/-- 42_envelope.md R234 to R236, R238, R240: an evaluation in ATTACK, entered by a latched key-on with no delay left or under
way already (a new key-on waiting its delay or not), runs the attack update, with `ENVCNT` already incremented, and then the
transitions; a waiting key-on counts its delay down. -/
def Obligations.KeyOnEntersAttack : Prop :=
  ∀ (s : State) (c : ChanId) (k : OpId), fPcm s.rb c = false →
    ((((s.chan c).op k).keyPend = true ∧ ((s.chan c).op k).dly = 0) ∨ ((s.chan c).op k).egs = .attack) →
    ∃ t, exec .adv s = .next t ∧
      let o := (s.chan c).op k
      let base : Int := 2 * fAr s.rb c k
      let rate : Nat := if base = 0 then 0 else
        (min (params.rateMax : Int) (max 0 (base + params.ks (params.keycode (fFreq s.rb c)) (fKsr s.rb c k)))).toNat
      let att' := if params.rateInstant ≤ rate then 0
        else o.att - params.atk o.att (params.envInc rate (s.glob.envCnt + 1).toNat)
      (((t.chan c).op k).keyPend = true ↔ o.keyPend = true ∧ o.dly ≠ 0) ∧
      ((t.chan c).op k).dly.toNat = (if o.keyPend = true then o.dly.toNat - 1 else o.dly.toNat) ∧
      ((t.chan c).op k).att = att' ∧
      ((t.chan c).op k).egs =
        if att' ≠ 0 then EnvState.attack
        else if params.slAtt (fSl s.rb c k) ≤ 0 then .sustain else .decay

/-- 42_envelope.md R234: a latched key-on with an onset delay of `m` samples stays latched for `m` ADVANCEs, the counter falling
by one at each, and is served by the next one (`PCM` clear throughout, since no ADVANCE writes `FLAGS0`). -/
def Obligations.OnsetDelayLastsItsCount : Prop :=
  ∀ (s : State) (c : ChanId) (k : OpId) (m : Nat), fPcm s.rb c = false → ((s.chan c).op k).keyPend = true →
    ((s.chan c).op k).dly.toNat = m →
    (∀ n ≤ m, ∃ t, execAll (List.replicate n .adv) s = .next t ∧
      ((t.chan c).op k).keyPend = true ∧ ((t.chan c).op k).dly.toNat = m - n) ∧
    (∃ t, execAll (List.replicate (m + 1) .adv) s = .next t ∧ ((t.chan c).op k).keyPend = false)

/-- 42_envelope.md R235, R236, R239, R240: in DECAY, SUSTAIN and RELEASE, with no key-on latched or one that waits its
delay, an evaluation adds the increment of the state's rate, clamped at `ATT_MAX`, and DECAY hands over to SUSTAIN at the
sustain level; a waiting key-on stays latched and counts its delay down (R234). -/
def Obligations.EnvelopeRisesByIncrement : Prop :=
  ∀ (s : State) (c : ChanId) (k : OpId), fPcm s.rb c = false →
    (((s.chan c).op k).keyPend = false ∨ ((s.chan c).op k).dly ≠ 0) →
    ((s.chan c).op k).egs ≠ .attack →
    ∃ t, exec .adv s = .next t ∧
      let o := (s.chan c).op k
      let base : Int :=
        match o.egs with
        | .attack => 2 * fAr s.rb c k
        | .decay => 2 * fDr s.rb c k
        | .sustain => 2 * fSr s.rb c k
        | .release => if fRr s.rb c k = 0 then 0 else 4 * fRr s.rb c k + 2
      let rate : Nat := if base = 0 then 0 else
        (min (params.rateMax : Int) (max 0 (base + params.ks (params.keycode (fFreq s.rb c)) (fKsr s.rb c k)))).toNat
      ((t.chan c).op k).keyPend = o.keyPend ∧
      ((t.chan c).op k).dly.toNat = (if o.keyPend = true then o.dly.toNat - 1 else o.dly.toNat) ∧
      ((t.chan c).op k).att = min params.attMax (o.att + params.envInc rate (s.glob.envCnt + 1).toNat) ∧
      ((t.chan c).op k).egs =
        if o.egs = .decay ∧ params.slAtt (fSl s.rb c k) ≤ ((t.chan c).op k).att then .sustain else o.egs

/-- 42_envelope.md R236, R245: a base rate of 0 never moves the attenuation, whatever the key scaling: `AR` = 0 in ATTACK and
`RR` = 0 in RELEASE. -/
def Obligations.ZeroRateNeverMovesEnvelope : Prop :=
  ∀ (s : State) (c : ChanId) (k : OpId), ((s.chan c).op k).att ≤ params.attMax → ((s.chan c).op k).keyPend = false →
    (((s.chan c).op k).egs = .attack ∧ fAr s.rb c k = 0 ∨ ((s.chan c).op k).egs = .decay ∧ fDr s.rb c k = 0 ∨
      ((s.chan c).op k).egs = .sustain ∧ fSr s.rb c k = 0 ∨ ((s.chan c).op k).egs = .release ∧ fRr s.rb c k = 0) →
    ∃ t, exec .adv s = .next t ∧ ((t.chan c).op k).att = ((s.chan c).op k).att ∧
      (((s.chan c).op k).egs = .attack → ((s.chan c).op k).att ≠ 0 → ((t.chan c).op k).egs = .attack) ∧
      (((s.chan c).op k).egs = .release → ((t.chan c).op k).egs = .release)

/-! ## Operator values -/

/-- 44_modulation.md R310 to R314, 43_waveform.md R270, R285, 45_lfo.md R343: the value an evaluation leaves is the waveform at the
index of the new phase plus the modulation input (the preceding operator's value of this ADVANCE, or operator 0's
averaged history), scaled by the gain of the attenuation sum, and negated by ring modulation. That the key-scale
level reads `FREQ` itself is the model's reading (log entry 23). -/
def Obligations.OperatorValueFollowsPipeline : Prop :=
  ∀ (s : State) (c : ChanId) (k : OpId), fPcm s.rb c = false → NoPhaseReset s c →
    ∃ t, exec .adv s = .next t ∧
      let o := (t.chan c).op k
      let am := if fAm s.rb c k then (if fLfod s.rb c k then t.glob.amVal else t.glob.amVal / 2) else 0
      let source : Int := if k = 0 then ((s.chan c).fb1 + (s.chan c).fb2) / 2 else ((t.chan c).op (k - 1)).val
      let pmin : Int := if fMod s.rb c k = 0 then 0 else source / 2 ^ params.modShift (fMod s.rb c k)
      let p10 : Nat := ((((o.phase.toNat / 2 ^ 22 : Nat) : Int) + pmin) % 1024).toNat
      let tot := min params.attMax
        (o.att + am + 8 * fTl s.rb c k + params.kslAtt (fFreq s.rb c) (fKsl s.rb c k))
      let value : Int := rawWave params s.rb s.pcm c k o p10 * params.lin tot / 4096
      let reference : Int := if k = 0 then ((s.chan c).op 3).val else ((t.chan c).op (k - 1)).val
      o.val = if fRing s.rb c k = true ∧ reference < 0 then -value else value

/-- 44_modulation.md R316, R317, R319: the channel's raw sample, kept in `PREVRAW`, is the sum of the operators' values shifted
right by `7 − OUT`, nothing for `OUT` = 0; the value that counts is blended with the previous one by the distance past an
edge, where an evaluation that stepped flags one. At distance 0 the blended value is the previous one, and as the distance
approaches the step it approaches the present one, up to 2 units and 1/128 of their difference (the model's reading of the
linear blend, log entry 2). -/
def Obligations.ChannelSumOfOutLevels : Prop :=
  (∀ (prev value : Int) (step : Nat), 0 < step → params.blend prev value 0 step = prev) ∧
  (∀ (prev value : Int) (d step : Nat), d < step →
    128 * step * |params.blend prev value d step - value| ≤ |value - prev| * (128 * (step - d) + step) + 256 * step) ∧
  ∀ (s : State) (c : ChanId), fPcm s.rb c = false →
    ∃ t, exec .adv s = .next t ∧
      let blended : OpId → Int := fun k =>
        let old := ((s.chan c).op k).phase
        let step := phaseStep params s.rb (advanceGlobals params s.glob) c k
        match (if syncFires s c k then none
          else edge s.rb c k old (old + step) (decide (2 ^ 32 ≤ old.toNat + step.toNat))) with
        | none => ((t.chan c).op k).val
        | some d => params.blend ((s.chan c).op k).prevOut ((t.chan c).op k).val d step.toNat
      let part : OpId → Int := fun k => if fOut s.rb c k = 0 then 0 else blended k / 2 ^ (7 - fOut s.rb c k)
      (t.chan c).prevRaw = part 0 + part 1 + part 2 + part 3

/-- 44_modulation.md R312, R317, R318: an evaluation shifts operator 0's history by its new value and sets every operator's
interpolation reference to its new value. -/
def Obligations.FeedbackHistoryShifts : Prop :=
  ∀ (s : State) (c : ChanId), fPcm s.rb c = false → ∃ t, exec .adv s = .next t ∧
    (t.chan c).fb2 = (s.chan c).fb1 ∧ (t.chan c).fb1 = ((t.chan c).op 0).val ∧
    ∀ k : OpId, ((t.chan c).op k).prevOut = ((t.chan c).op k).val

/-- 43_waveform.md R280, R285, R288, R290: an operator with the reserved waveform, or whose envelope and total level alone reach
`ATT_MAX`, has the value 0. -/
def Obligations.SilencedOperatorHasValueZero : Prop :=
  ∀ (s : State) (c : ChanId) (k : OpId), fPcm s.rb c = false →
    ∃ t, exec .adv s = .next t ∧
      (fWave s.rb c k = 6 ∨ params.attMax ≤ ((t.chan c).op k).att + 8 * fTl s.rb c k → ((t.chan c).op k).val = 0)

/-- 43_waveform.md R289, R276: which edges an evaluation flags, `x` being the accumulator before reduction modulo 2^32. The
saw's edge is phase 0; the pulse's are phase 0 and its threshold, neither when it is constant nor when one step passes both;
no other wave has one. A flag carries the distance past the edge, which is below the step. -/
def Obligations.EdgeDistanceBelowStep : Prop :=
  ∀ (rb : Memory) (c : ChanId) (k : OpId) (old step : BitVec 32),
    let x := old.toNat + step.toNat
    let flag := edge rb c k old (old + step) (decide (2 ^ 32 ≤ x))
    let threshold := if fWpar rb c k / 8 = 1 then fWpar rb c k % 8 * 128 else fDuty rb c * 4
    let e := threshold * 2 ^ 22
    let passes : Prop := (old.toNat < e ∧ e ≤ x) ∨ e + 2 ^ 32 ≤ x
    (∀ d, flag = some d → d < step.toNat) ∧
    (fWave rb c k = 2 → flag = if 2 ^ 32 ≤ x then some (x - 2 ^ 32) else none) ∧
    (fWave rb c k = 3 → threshold = 0 ∨ 1024 ≤ threshold → flag = none) ∧
    (fWave rb c k = 3 → 0 < threshold → threshold < 1024 →
      (2 ^ 32 ≤ x → ¬ passes → flag = some (x - 2 ^ 32)) ∧ (¬ 2 ^ 32 ≤ x → passes → flag = some (x - e)) ∧
      (2 ^ 32 ≤ x → passes → flag = none) ∧ (¬ 2 ^ 32 ≤ x → ¬ passes → flag = none)) ∧
    (fWave rb c k ≠ 2 → fWave rb c k ≠ 3 → flag = none)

------------------------

What you need to do: Of all the entries above, repeat only the lines from the line that has "((s.chan c).op k).egs ≠ .attack →" to the line that has "def Obligations.OperatorValueFollowsPipeline : Prop", both lines included, exactly.

Expected output:
    ((s.chan c).op k).egs ≠ .attack →
    ∃ t, exec .adv s = .next t ∧
      let o := (s.chan c).op k
      let base : Int :=
        match o.egs with
        | .attack => 2 * fAr s.rb c k
        | .decay => 2 * fDr s.rb c k
        | .sustain => 2 * fSr s.rb c k
        | .release => if fRr s.rb c k = 0 then 0 else 4 * fRr s.rb c k + 2
      let rate : Nat := if base = 0 then 0 else
        (min (params.rateMax : Int) (max 0 (base + params.ks (params.keycode (fFreq s.rb c)) (fKsr s.rb c k)))).toNat
      ((t.chan c).op k).keyPend = o.keyPend ∧
      ((t.chan c).op k).dly.toNat = (if o.keyPend = true then o.dly.toNat - 1 else o.dly.toNat) ∧
      ((t.chan c).op k).att = min params.attMax (o.att + params.envInc rate (s.glob.envCnt + 1).toNat) ∧
      ((t.chan c).op k).egs =
        if o.egs = .decay ∧ params.slAtt (fSl s.rb c k) ≤ ((t.chan c).op k).att then .sustain else o.egs

/-- 42_envelope.md R236, R245: a base rate of 0 never moves the attenuation, whatever the key scaling: `AR` = 0 in ATTACK and
`RR` = 0 in RELEASE. -/
def Obligations.ZeroRateNeverMovesEnvelope : Prop :=
  ∀ (s : State) (c : ChanId) (k : OpId), ((s.chan c).op k).att ≤ params.attMax → ((s.chan c).op k).keyPend = false →
    (((s.chan c).op k).egs = .attack ∧ fAr s.rb c k = 0 ∨ ((s.chan c).op k).egs = .decay ∧ fDr s.rb c k = 0 ∨
      ((s.chan c).op k).egs = .sustain ∧ fSr s.rb c k = 0 ∨ ((s.chan c).op k).egs = .release ∧ fRr s.rb c k = 0) →
    ∃ t, exec .adv s = .next t ∧ ((t.chan c).op k).att = ((s.chan c).op k).att ∧
      (((s.chan c).op k).egs = .attack → ((s.chan c).op k).att ≠ 0 → ((t.chan c).op k).egs = .attack) ∧
      (((s.chan c).op k).egs = .release → ((t.chan c).op k).egs = .release)

/-! ## Operator values -/

/-- 44_modulation.md R310 to R314, 43_waveform.md R270, R285, 45_lfo.md R343: the value an evaluation leaves is the waveform at the
index of the new phase plus the modulation input (the preceding operator's value of this ADVANCE, or operator 0's
averaged history), scaled by the gain of the attenuation sum, and negated by ring modulation. That the key-scale
level reads `FREQ` itself is the model's reading (log entry 23). -/
def Obligations.OperatorValueFollowsPipeline : Prop :=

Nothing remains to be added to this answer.